## Work to be completed
Should a line in the entries below contain "setWidth", return that line.

(Items from a data source)
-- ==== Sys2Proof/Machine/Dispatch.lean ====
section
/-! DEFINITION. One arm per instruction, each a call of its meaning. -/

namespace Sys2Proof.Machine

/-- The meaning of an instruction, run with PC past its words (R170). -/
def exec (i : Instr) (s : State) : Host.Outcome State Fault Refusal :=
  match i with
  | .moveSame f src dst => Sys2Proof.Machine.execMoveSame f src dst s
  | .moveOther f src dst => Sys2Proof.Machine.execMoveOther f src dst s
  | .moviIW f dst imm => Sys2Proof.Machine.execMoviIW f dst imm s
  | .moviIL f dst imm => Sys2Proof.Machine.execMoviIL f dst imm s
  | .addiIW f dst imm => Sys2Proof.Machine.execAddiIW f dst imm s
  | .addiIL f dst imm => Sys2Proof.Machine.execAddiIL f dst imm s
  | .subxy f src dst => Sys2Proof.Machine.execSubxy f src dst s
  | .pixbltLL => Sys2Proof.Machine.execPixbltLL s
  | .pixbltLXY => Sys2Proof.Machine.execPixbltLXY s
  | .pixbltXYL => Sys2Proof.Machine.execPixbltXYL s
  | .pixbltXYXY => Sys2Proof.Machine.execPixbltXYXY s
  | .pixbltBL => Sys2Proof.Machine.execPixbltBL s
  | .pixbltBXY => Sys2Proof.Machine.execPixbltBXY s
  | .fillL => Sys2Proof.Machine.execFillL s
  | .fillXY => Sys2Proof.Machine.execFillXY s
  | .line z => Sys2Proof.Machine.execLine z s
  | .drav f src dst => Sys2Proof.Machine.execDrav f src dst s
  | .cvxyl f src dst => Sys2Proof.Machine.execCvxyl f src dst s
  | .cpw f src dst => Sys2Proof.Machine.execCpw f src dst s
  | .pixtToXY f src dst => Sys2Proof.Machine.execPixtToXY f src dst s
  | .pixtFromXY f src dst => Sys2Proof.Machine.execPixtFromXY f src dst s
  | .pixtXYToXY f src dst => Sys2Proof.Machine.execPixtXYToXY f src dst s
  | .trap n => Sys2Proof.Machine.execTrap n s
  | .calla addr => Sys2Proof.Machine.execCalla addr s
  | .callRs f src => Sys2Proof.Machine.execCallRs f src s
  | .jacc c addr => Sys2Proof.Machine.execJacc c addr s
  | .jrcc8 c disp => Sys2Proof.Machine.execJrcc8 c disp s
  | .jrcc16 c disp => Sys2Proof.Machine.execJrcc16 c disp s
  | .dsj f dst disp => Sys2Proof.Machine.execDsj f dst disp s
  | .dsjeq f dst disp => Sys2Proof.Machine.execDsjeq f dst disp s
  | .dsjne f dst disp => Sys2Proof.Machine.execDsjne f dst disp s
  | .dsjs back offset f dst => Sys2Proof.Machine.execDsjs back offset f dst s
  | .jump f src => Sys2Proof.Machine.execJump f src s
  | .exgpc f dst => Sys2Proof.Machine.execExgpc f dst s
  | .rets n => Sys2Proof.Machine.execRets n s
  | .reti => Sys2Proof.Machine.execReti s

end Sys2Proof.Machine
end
---
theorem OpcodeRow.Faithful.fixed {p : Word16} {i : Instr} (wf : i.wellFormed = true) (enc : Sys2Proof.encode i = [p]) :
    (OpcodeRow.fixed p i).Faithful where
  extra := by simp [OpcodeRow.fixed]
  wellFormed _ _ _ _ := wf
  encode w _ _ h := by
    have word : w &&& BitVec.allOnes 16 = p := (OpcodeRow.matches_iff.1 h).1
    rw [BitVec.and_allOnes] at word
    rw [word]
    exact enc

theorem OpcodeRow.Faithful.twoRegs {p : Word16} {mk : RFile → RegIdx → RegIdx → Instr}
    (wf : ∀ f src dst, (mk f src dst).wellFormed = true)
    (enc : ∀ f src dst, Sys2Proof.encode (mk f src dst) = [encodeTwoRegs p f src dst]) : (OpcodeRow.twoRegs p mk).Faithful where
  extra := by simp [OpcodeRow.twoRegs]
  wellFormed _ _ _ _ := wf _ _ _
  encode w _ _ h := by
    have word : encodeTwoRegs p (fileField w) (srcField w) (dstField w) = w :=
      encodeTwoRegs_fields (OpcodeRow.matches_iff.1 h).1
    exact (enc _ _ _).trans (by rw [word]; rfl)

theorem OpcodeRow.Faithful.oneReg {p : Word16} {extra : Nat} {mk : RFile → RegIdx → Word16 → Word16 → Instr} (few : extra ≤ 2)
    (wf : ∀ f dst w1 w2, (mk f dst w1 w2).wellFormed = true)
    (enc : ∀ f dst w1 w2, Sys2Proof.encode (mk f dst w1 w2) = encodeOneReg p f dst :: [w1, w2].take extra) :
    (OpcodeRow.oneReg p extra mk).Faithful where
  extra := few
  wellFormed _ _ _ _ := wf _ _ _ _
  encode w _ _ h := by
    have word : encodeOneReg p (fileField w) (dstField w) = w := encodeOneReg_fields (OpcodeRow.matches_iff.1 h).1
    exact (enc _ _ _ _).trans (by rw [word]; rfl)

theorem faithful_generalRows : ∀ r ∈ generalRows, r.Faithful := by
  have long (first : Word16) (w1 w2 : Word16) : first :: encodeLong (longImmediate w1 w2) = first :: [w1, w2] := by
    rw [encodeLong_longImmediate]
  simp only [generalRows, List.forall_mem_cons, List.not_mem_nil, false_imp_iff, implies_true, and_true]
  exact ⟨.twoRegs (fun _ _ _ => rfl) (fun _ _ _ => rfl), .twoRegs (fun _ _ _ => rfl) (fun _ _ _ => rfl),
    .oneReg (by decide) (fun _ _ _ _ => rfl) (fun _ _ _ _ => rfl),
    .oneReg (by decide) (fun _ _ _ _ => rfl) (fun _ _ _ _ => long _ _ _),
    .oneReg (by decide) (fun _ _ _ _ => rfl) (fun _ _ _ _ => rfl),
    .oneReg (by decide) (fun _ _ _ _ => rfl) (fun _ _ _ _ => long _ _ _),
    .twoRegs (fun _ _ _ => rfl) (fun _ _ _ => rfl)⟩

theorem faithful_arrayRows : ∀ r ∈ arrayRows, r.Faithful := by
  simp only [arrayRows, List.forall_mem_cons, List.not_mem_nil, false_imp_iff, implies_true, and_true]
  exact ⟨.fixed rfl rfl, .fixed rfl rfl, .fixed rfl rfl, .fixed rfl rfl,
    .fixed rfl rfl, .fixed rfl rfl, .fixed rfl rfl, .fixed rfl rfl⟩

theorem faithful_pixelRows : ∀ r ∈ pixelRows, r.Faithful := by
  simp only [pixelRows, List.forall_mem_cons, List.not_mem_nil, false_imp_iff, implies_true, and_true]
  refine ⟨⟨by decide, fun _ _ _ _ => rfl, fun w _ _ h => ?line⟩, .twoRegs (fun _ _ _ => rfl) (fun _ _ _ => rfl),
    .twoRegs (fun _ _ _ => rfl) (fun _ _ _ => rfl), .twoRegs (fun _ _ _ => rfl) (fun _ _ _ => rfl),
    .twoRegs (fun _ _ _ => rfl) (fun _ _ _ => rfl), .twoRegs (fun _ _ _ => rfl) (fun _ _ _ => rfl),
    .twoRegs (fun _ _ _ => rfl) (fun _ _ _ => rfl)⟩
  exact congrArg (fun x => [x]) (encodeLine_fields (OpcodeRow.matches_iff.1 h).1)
...
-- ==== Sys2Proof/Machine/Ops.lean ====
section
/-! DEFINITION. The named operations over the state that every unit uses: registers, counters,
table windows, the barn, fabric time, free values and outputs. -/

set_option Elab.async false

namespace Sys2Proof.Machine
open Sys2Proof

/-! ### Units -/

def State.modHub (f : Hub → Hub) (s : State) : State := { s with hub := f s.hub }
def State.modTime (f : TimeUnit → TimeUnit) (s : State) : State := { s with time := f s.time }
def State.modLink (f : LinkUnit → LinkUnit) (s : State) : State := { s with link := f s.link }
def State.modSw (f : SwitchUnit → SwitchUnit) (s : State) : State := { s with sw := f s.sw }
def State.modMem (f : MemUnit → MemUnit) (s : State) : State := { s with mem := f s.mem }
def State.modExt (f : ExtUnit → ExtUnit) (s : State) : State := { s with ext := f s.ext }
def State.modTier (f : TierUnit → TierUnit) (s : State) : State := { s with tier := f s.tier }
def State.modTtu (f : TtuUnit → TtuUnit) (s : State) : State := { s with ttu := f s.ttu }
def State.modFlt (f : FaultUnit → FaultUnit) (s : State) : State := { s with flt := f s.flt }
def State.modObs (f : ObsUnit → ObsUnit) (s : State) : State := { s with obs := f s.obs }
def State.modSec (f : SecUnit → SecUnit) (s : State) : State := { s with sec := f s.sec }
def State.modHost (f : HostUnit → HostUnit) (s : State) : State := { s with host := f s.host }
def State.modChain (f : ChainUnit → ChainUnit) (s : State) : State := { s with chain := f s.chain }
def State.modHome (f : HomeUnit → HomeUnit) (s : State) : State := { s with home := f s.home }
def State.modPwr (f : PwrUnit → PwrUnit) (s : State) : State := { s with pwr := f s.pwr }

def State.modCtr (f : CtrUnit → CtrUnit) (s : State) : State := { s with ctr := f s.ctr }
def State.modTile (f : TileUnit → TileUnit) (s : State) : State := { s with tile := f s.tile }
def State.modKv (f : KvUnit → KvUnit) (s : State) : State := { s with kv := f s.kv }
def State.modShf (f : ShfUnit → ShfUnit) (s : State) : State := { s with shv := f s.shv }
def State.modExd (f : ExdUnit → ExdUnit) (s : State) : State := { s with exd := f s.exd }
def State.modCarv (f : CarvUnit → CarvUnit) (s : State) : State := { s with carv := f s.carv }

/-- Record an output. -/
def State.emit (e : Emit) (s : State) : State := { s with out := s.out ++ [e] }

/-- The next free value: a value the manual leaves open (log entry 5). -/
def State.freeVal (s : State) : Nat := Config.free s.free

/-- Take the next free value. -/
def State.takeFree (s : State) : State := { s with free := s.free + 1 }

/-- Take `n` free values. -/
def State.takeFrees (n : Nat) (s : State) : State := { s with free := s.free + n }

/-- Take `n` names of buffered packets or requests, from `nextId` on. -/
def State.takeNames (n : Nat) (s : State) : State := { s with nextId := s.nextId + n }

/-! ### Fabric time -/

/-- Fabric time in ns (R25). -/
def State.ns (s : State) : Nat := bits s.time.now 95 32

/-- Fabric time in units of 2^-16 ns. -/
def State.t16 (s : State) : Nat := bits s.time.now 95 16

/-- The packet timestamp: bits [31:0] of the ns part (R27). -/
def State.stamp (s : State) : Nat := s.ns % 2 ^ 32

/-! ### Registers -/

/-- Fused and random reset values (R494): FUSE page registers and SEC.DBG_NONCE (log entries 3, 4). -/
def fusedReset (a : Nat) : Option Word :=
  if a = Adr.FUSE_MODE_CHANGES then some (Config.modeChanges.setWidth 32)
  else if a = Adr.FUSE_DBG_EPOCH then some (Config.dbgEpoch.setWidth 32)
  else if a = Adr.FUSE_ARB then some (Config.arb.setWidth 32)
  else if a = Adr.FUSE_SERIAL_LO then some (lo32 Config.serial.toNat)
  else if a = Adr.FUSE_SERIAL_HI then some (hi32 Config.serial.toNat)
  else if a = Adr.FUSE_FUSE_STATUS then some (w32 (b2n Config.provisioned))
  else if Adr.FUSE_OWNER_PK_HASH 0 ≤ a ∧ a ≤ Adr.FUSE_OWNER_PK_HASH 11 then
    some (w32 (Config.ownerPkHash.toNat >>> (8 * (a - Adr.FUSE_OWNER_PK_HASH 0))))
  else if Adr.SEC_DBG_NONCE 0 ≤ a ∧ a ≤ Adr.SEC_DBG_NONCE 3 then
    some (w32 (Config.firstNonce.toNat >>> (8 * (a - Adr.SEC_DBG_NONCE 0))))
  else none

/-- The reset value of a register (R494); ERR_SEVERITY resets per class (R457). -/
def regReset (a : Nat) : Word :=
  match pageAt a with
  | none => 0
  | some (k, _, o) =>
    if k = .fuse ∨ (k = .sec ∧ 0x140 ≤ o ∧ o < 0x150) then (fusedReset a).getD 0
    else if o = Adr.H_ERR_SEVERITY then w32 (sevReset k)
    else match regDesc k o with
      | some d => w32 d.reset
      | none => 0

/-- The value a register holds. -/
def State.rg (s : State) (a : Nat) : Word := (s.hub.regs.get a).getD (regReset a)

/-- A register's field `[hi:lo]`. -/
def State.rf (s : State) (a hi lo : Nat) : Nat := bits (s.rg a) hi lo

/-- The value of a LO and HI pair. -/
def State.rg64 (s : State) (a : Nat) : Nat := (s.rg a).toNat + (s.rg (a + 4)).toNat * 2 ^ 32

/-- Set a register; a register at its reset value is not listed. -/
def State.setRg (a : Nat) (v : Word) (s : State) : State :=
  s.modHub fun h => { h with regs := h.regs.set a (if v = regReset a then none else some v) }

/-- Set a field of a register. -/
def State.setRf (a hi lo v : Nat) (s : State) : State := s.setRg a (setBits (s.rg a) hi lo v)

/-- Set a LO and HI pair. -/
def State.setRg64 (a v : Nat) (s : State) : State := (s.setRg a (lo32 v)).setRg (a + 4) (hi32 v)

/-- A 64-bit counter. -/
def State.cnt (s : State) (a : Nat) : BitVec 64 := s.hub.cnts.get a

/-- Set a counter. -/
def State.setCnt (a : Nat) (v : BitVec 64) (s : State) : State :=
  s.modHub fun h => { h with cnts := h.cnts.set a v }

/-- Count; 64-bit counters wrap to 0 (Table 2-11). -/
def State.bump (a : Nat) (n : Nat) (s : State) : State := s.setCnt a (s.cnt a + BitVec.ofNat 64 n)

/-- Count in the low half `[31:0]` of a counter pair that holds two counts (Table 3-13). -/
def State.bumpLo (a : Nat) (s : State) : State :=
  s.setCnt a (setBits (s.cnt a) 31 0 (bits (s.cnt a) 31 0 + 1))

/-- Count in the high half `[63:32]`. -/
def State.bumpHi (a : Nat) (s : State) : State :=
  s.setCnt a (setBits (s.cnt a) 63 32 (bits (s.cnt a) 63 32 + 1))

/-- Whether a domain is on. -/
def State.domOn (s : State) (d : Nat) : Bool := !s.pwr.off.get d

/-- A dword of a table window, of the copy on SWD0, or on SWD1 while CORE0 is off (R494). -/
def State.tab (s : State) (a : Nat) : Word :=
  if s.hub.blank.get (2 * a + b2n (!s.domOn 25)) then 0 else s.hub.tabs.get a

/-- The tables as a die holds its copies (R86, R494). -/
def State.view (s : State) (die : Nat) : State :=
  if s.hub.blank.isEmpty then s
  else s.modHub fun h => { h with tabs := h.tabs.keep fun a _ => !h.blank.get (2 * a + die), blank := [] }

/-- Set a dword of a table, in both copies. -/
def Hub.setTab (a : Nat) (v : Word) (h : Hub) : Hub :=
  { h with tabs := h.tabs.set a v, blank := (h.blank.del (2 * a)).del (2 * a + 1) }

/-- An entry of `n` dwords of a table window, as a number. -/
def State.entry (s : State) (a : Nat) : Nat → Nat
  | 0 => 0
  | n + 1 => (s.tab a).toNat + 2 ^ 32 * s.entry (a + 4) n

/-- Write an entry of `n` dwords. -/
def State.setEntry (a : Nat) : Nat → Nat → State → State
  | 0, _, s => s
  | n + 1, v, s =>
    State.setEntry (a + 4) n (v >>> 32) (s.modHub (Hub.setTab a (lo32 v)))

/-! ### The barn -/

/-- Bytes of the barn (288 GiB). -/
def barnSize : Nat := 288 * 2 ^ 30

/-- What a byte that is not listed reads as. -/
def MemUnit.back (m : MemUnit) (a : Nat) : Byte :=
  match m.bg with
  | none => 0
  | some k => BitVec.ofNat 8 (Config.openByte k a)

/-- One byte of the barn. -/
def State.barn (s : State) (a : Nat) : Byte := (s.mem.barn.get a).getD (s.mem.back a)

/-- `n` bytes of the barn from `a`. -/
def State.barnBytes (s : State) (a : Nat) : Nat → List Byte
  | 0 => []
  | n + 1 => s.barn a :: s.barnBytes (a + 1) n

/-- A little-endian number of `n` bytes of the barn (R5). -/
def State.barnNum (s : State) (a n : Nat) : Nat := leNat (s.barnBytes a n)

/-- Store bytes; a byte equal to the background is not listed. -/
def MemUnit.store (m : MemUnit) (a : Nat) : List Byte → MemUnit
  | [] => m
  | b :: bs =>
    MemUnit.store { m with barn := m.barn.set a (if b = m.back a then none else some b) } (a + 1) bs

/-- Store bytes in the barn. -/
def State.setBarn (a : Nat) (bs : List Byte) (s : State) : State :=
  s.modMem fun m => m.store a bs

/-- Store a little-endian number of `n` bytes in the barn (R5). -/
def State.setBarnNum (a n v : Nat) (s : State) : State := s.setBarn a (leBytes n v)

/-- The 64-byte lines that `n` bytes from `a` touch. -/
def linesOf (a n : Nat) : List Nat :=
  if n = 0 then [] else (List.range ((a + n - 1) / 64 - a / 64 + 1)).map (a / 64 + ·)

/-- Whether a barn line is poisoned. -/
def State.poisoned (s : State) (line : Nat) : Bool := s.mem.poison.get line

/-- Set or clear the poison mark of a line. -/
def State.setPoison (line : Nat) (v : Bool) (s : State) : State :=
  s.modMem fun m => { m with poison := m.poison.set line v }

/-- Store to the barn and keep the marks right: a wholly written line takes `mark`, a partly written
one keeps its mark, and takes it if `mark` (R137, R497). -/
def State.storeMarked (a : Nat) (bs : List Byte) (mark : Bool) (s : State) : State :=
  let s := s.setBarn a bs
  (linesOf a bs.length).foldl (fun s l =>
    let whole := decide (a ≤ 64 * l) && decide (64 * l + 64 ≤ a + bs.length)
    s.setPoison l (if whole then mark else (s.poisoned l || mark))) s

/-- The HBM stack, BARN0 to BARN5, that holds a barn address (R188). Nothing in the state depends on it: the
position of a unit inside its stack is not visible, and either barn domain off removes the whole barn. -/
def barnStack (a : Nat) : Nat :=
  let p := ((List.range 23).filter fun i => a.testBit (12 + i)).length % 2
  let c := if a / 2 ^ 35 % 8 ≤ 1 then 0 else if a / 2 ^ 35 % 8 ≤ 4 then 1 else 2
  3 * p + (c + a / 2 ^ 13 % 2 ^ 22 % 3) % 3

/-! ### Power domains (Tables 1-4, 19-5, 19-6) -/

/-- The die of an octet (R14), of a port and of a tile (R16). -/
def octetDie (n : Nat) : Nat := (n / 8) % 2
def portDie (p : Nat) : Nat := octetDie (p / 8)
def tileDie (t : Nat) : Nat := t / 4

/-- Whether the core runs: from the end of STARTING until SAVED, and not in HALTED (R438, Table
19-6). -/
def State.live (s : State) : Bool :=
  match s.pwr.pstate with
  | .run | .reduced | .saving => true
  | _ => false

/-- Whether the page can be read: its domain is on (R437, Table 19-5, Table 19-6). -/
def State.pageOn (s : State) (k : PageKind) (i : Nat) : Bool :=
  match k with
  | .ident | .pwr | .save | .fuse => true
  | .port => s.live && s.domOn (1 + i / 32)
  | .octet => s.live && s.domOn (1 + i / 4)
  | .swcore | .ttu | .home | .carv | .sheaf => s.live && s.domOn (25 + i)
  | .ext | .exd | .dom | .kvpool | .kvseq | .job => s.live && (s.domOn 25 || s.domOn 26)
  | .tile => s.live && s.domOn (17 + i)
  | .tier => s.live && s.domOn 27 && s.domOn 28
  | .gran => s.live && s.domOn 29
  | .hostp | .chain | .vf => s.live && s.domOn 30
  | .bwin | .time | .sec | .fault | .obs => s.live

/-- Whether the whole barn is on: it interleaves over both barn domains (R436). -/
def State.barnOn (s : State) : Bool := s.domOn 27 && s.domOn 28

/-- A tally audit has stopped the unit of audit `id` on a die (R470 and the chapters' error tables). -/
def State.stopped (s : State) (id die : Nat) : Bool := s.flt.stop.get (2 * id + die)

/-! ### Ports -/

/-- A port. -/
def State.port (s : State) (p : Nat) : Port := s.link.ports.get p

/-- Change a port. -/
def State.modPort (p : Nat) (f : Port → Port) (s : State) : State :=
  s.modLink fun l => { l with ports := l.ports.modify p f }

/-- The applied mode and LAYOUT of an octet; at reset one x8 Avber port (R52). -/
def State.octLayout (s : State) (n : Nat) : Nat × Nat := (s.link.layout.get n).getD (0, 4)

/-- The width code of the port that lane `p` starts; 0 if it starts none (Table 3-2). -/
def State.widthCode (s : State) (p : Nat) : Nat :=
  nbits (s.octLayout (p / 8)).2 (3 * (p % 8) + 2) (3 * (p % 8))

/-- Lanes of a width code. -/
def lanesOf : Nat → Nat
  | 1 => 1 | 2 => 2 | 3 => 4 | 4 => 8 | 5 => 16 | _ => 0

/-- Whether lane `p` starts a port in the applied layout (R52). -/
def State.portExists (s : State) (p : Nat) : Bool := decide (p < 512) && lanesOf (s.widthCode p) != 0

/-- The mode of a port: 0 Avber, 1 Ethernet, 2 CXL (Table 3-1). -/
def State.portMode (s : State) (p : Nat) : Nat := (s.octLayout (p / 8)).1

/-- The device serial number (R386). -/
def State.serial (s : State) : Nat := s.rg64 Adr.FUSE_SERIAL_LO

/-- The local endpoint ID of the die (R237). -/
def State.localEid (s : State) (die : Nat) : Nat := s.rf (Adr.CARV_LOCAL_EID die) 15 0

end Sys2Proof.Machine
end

## Problem solution
  if a = Adr.FUSE_MODE_CHANGES then some (Config.modeChanges.setWidth 32)
  else if a = Adr.FUSE_DBG_EPOCH then some (Config.dbgEpoch.setWidth 32)
  else if a = Adr.FUSE_ARB then some (Config.arb.setWidth 32)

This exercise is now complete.